# What do you think to Farmagusta ?



## dippychick (Dec 31, 2008)

Hi,

Just wanted to know what your thoughts are on Farmagusta ? Property seems very reasonable, but is that for a reason ? I understand that there are no international schools, but i'm struggling to find a school in larnaca.

My head frazzled again 

Many thanks, Natalie


----------



## Veronica (Apr 5, 2008)

dippychick said:


> Hi,
> 
> Just wanted to know what your thoughts are on Farmagusta ? Property seems very reasonable, but is that for a reason ? I understand that there are no international schools, but i'm struggling to find a school in larnaca.
> 
> ...


Natalie you seem to be totally all over the place about where you want to live.
Maybe you should come over for a holiday and have good look around at the different areas.
Prices do vary from place to place but there are usually resons why.
veronica


----------



## steph+norm (Feb 5, 2008)

Veronica said:


> Natalie you seem to be totally all over the place about where you want to live.
> Maybe you should come over for a holiday and have good look around at the different areas.
> Prices do vary from place to place but there are usually resons why.
> veronica


Natalie you should just come to Limassol - lots of good international schools. Also we could meet for coffee and our 3 year olds could play 

Steph 

ps I cant put my email on here but I think you can PM me? Not sure, Mods?


----------



## Veronica (Apr 5, 2008)

steph+norm said:


> Natalie you should just come to Limassol - lots of good international schools. Also we could meet for coffee and our 3 year olds could play
> 
> Steph
> 
> ps I cant put my email on here but I think you can PM me? Not sure, Mods?

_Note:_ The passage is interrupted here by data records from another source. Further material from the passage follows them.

-- ==== Sys2Proof/Syntax.lean ====
section
/-! DEFINITION. The commands of the device: one constructor of Instr per row of spec/opcode_table.json, with the operands
that the row's rule gives it. A header is the 16 B of R41 as they arrive; a granule is one data slot. Port, stack,
pseudo-channel and similar numbers are plain naturals, and WellFormed.lean gives their ranges.
What the parties outside the device contribute to a step (what a stack answers in training, a sensor's reading, the
enclave's keys, the hub's lifecycle state) is an operand of that step (log entry 6). -/
namespace Sys2Proof

/-- What a stack shows the device while it is trained (R234, R235, R242; the stack lies outside the device, R2). -/
structure StackReport where
  /-- a stack answers at step 2 of R234 -/
  present : Bool
  /-- its identity, in the layout of SC_STACK_ID (R257) -/
  ident : BitVec 64
  /-- the stack lost power, and with it its lane registers and epoch bytes (R229) -/
  laneLost : Bool
  /-- lanes found bad at step 4: (channel, group, lane) -/
  bad : List (Nat × Nat × Nat)
  /-- channels that fail step 6 after lane repair (R235) -/
  dead : List Nat
  /-- failing steps of the attempts that fail before one succeeds (R235); three of them end in FAILED -/
  fails : List Nat
  /-- temperature in °C, read through the maintenance port -/
  temp : Int
  /-- duration of the training, µs (R255) -/
  trainUs : Nat
  deriving DecidableEq, Repr, Inhabited

/-- What the maintenance work of a RETRAIN packet comes to (R249): the time it takes, and the lanes (group, lane) that the lane test of
scope 2 finds bad. -/
structure MaintReport where
  ns : Nat
  bad : List (Nat × Nat)
  deriving DecidableEq, Repr, Inhabited

/-- What the parties outside the device contribute to a cold or warm bring-up (R517, R520). -/
structure BringUp where
  /-- the fuse block F0 to F7 (R439) -/
  fuse : List (BitVec 64)
  /-- the eight stacks, in order -/
  reports : List StackReport
  /-- the hub's lifecycle state, as LC_QUERY returns it in C5 (R470) -/
  hub : Nat
  /-- keys that the enclave loads in C5 or W5: (slot, key) -/
  keys : List (Nat × BitVec 512)
  deriving DecidableEq, Repr

/-- The commands: one constructor per row of the table, in the table's order. -/
inductive Instr where
  | coldReset (bu : BringUp)
  | hubWarmReset (bu : BringUp)
  | warmResetRequest (path : Nat) (bu : BringUp)
  | sysinit
  | noKeyTimeout
  | btLockSet (path : Nat)
  | registerWrite (path off size : Nat) (val : Word)
  | read (n : Nat) (hdr : BitVec 128)
  | write (n : Nat) (hdr : BitVec 128) (data : List DataSlot)
  | writeMasked (n : Nat) (hdr ext : BitVec 128) (data : DataSlot)
  | atomic (n : Nat) (hdr : BitVec 128) (data : DataSlot)
  | apertureWrite (n : Nat) (hdr : BitVec 128) (data : List DataSlot)
  | malformedFlit (n : Nat) (slots : BitVec 16)
  | responseCreditGrant (n k : Nat)
  | fenceHoldRelease (n id : Nat)
  | tenantRelease (n : Nat)
  | wheelSlot
  | creditReserve (n id : Nat)
  | pccAdmit (pc : Nat)
  | act (pc : Nat)
  | pre (pc : Nat)
  | rd (pc : Nat)
  | wr (pc : Nat)
  | refpb (pc : Nat)
  | escapementTick (pc : Nat)
  | readReturn (pc : Nat) (noise : List (Nat × Byte)) (sticky : Bool)
  | ueReread (pc : Nat) (noise : List (Nat × Byte)) (sticky : Bool)
  | ceLeak (pc : Nat)
  | mergeRelease (pc : Nat)
  | frameStart (n : Nat)
  | portReset (n : Nat)
  | portResetRelease (n prev : Nat)
  | portReady (n : Nat)
  | portEnable (path n : Nat)
  | portDisable (path n : Nat)
  | portDrainDone (n : Nat)
  | farResponse (ft tag : Nat) (poison : Bool) (data : List Granule)
  | farTimeout (ft tag : Nat)
  | parsePacket (n : Nat)
  | progressWrite (n q : Nat)
  | progressRetry (n q : Nat)
  | fwQueueAdmit (id : Nat)
  | packetCommit (id : Nat)
  | copy (id k : Nat) (ahead : List Nat)
  | fill (id k : Nat) (ahead : List Nat)
  | copyChannelStart (id : Nat)
  | scrub (id : Nat)
  | migrate (id k : Nat) (ahead : List Nat)
  | streamOpen (id : Nat)
  | streamAppend (id : Nat)
  | streamClose (id : Nat)
  | streamEvict (id : Nat)
  | attnPartial (id : Nat)
  | attnSelect (id : Nat)
  | attnMerge (id : Nat) (order : List Nat)
  | engineBlockDeal (id cl e : Nat)
  | lossWalk (s : Nat)
  | tensorMap (id : Nat)
  | tensorPin (id : Nat)
  | tensorUnpin (id : Nat)
  | prefetch (id : Nat)
  | segmentFetchStart
  | segmentFetchDone (seg : Nat)
  | recipeLoad (id : Nat)
  | recipeRun (id : Nat)
  | recipeSlotFree (slot : Nat)
  | iterationStart (cl core : Nat)
  | iterationDone (cl core : Nat)
  | streamFetch (cl core e src : Nat)
  | endStep (cl core : Nat)
  | loopStep (cl core : Nat)
  | endlStep (cl core : Nat)
  | loadStep (cl core : Nat)
  | macStep (cl core : Nat)
  | rmaxStep (cl core : Nat)
  | expStep (cl core : Nat)
  | scaleStep (cl core : Nat)
  | topnStep (cl core : Nat)
  | storeStep (cl core : Nat)
  | emitStep (cl core : Nat)
  | clusterReset (cl : Nat)
  | clusterResetDone (cl : Nat)
  | coreEnable (cl : Nat) (mask : BitVec 16)
  | retire (id : Nat)
  | repair (id : Nat)
  | retrain (id : Nat) (maint : MaintReport)
  | oppoint (id : Nat) (stallNs : Nat)
  | abort (id : Nat)
  | fence (id : Nat)
  | fenceDone (id : Nat)
  | checkArm (id : Nat)
  | checkRead (id : Nat)
  | fwTrap (k addr : Nat)
  | fwReloadDone (k src : Nat)
  | ringEnable (path n q : Nat)
  | ringDisable (path n q : Nat)
  | ringRestart (path n q : Nat)
  | sreset (s : Nat) (rep : StackReport)
  | clockLoss (s : Nat) (rep : StackReport)
  | caParityError (s c : Nat)
  | retrainPass (s c : Nat) (badLane : Option (Nat × Nat))
  | retrainDeferExpire (s c : Nat)
  | stackTempRead (s : Nat) (temp : Int)
  | stackTempStale (s : Nat)
  | laneRepair (s c g lane done : Nat)
  | softRepair (s idx : Nat)
  | rowRemap (s p bank row : Nat)
  | bankSpare (s p bank : Nat)
  | autoRetire (pc : Nat)
  | patrolScrub (s : Nat)
  | srefEntry (s : Nat)
  | srefExit (s : Nat)
  | mapDescWrite (path : Nat)
  | mapApply (path : Nat)
  | mapSnapshot (path idx : Nat)
  | grSnapshot (path id : Nat)
  | dirSnapshot (path seg : Nat)
  | remapSnapshot (path s idx : Nat)
  | tqSnapshot (tenant : Nat)
  | tqConfig (val : Word)
  | gateEnable (n : Nat)
  | gateDisable (n : Nat)
  | gateSwap (n : Nat)
  | gateSwapTake (n : Nat)
  | arbRequest (i j : Nat)
  | arbDrop (i j : Nat)
  | arbGrant (i : Nat)
  | arbSeize (i : Nat)
  | arbRevoke (i : Nat)
  | watchdogBite (i : Nat)
  | quotaWindow (i : Nat)
  | prioWrite (i j prio quota : Nat)
  | interp3Rerequest
  | sensorConversion (readings : List (Option Int))
  | throttleDwell (z : Nat)
  | comparatorTrip (s : Nat)
  | thermalRestart (bu : BringUp)
  | failAck (zones : Nat)
  | hairspringCalibrate (count : Nat)
  | powerEstimate (w : Nat)
  | powerWindowExpire
  | powerSkipRelax
  | powerWindowRearm
  | powerGrantWithdraw
  | vddFall
  | vddRestore (bu : BringUp)
  | vaonLoss
  | hoursTick
  | nvmWordWrite (addr : Nat) (val : Word)
  | keyLoad (slot : Nat) (key : BitVec 512)
  | keyClear (slot : Nat)
  | keyClearDone (slot : Nat)
  | lcQuery (hub : Nat)
  | lcChange (target : Nat)
  | dbgGrant (level life : Nat)
  | dbgRevoke
  | debugExpire
  | logClear (target nonce : Nat)
  | logClearRequest (target : Nat)
  | nonceExpire
  | clearZeroingDone
  | recordWrite
  | pmcWrite (i : Nat) (val : Word)
  | pmcClearAll
  | pmcWrap (i k : Nat)
  | pmcConfig (i : Nat) (val : Word)
  | publication
  | monSnap (clr : Bool)
  | levelSample (v : Nat)
  | setEndpointId (eid : Nat)
  | getEndpointId
  | getEndpointUuid
  | getMctpVersionSupport
  | getMessageTypeSupport
  | regRead (off : Nat)
  | regWrite (off : Nat) (val : Word)
  | entdaa (addr : Nat)
  | hotJoin
  | registerRead (path off size : Nat)
  | farCreditReturn (ft hdr wdat : Nat)
  | powerGrant (w : Nat)
  | debugHalt (k op addr : Nat) (val : Word)
  deriving DecidableEq, Repr

end Sys2Proof
end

not a good idea to put your email address here because scammers use forums to get peoples addies. Natalie only needs one more post to be able recieve and send pms.
Sounds to me as though you two could become friends


----------



## steph+norm (Feb 5, 2008)

Veronica said:


> not a good idea to put your email address here because scammers use forums to get peoples addies. Natalie only needs one more post to be able recieve and send pms.
> Sounds to me as though you two could become friends[/QUOTE
> 
> Cheers Veronica!


----------



## dippychick (Dec 31, 2008)

Hi Steph

Would love to meet up , I'm sure our boys would get on fab !!!
I will send you my email address chick x

Natalie x


----------



## Veronica (Apr 5, 2008)

dippychick said:


> Hi Steph
> 
> Would love to meet up , I'm sure our boys would get on fab !!!
> I will send you my email address chick x
> ...


right so now we have a sisterhood going I will volunteer to be honourary granny.


----------



## BabsM (May 24, 2008)

Natalie, 
There are several private schools in central Larnaca. The American Academy has recently won an international award and is very popular or there is Med Junior /Infant School. Alternatively, you could think about sending your child to a local school. Our neighbour's children go to the Cypriot school in our village and are doing very well. 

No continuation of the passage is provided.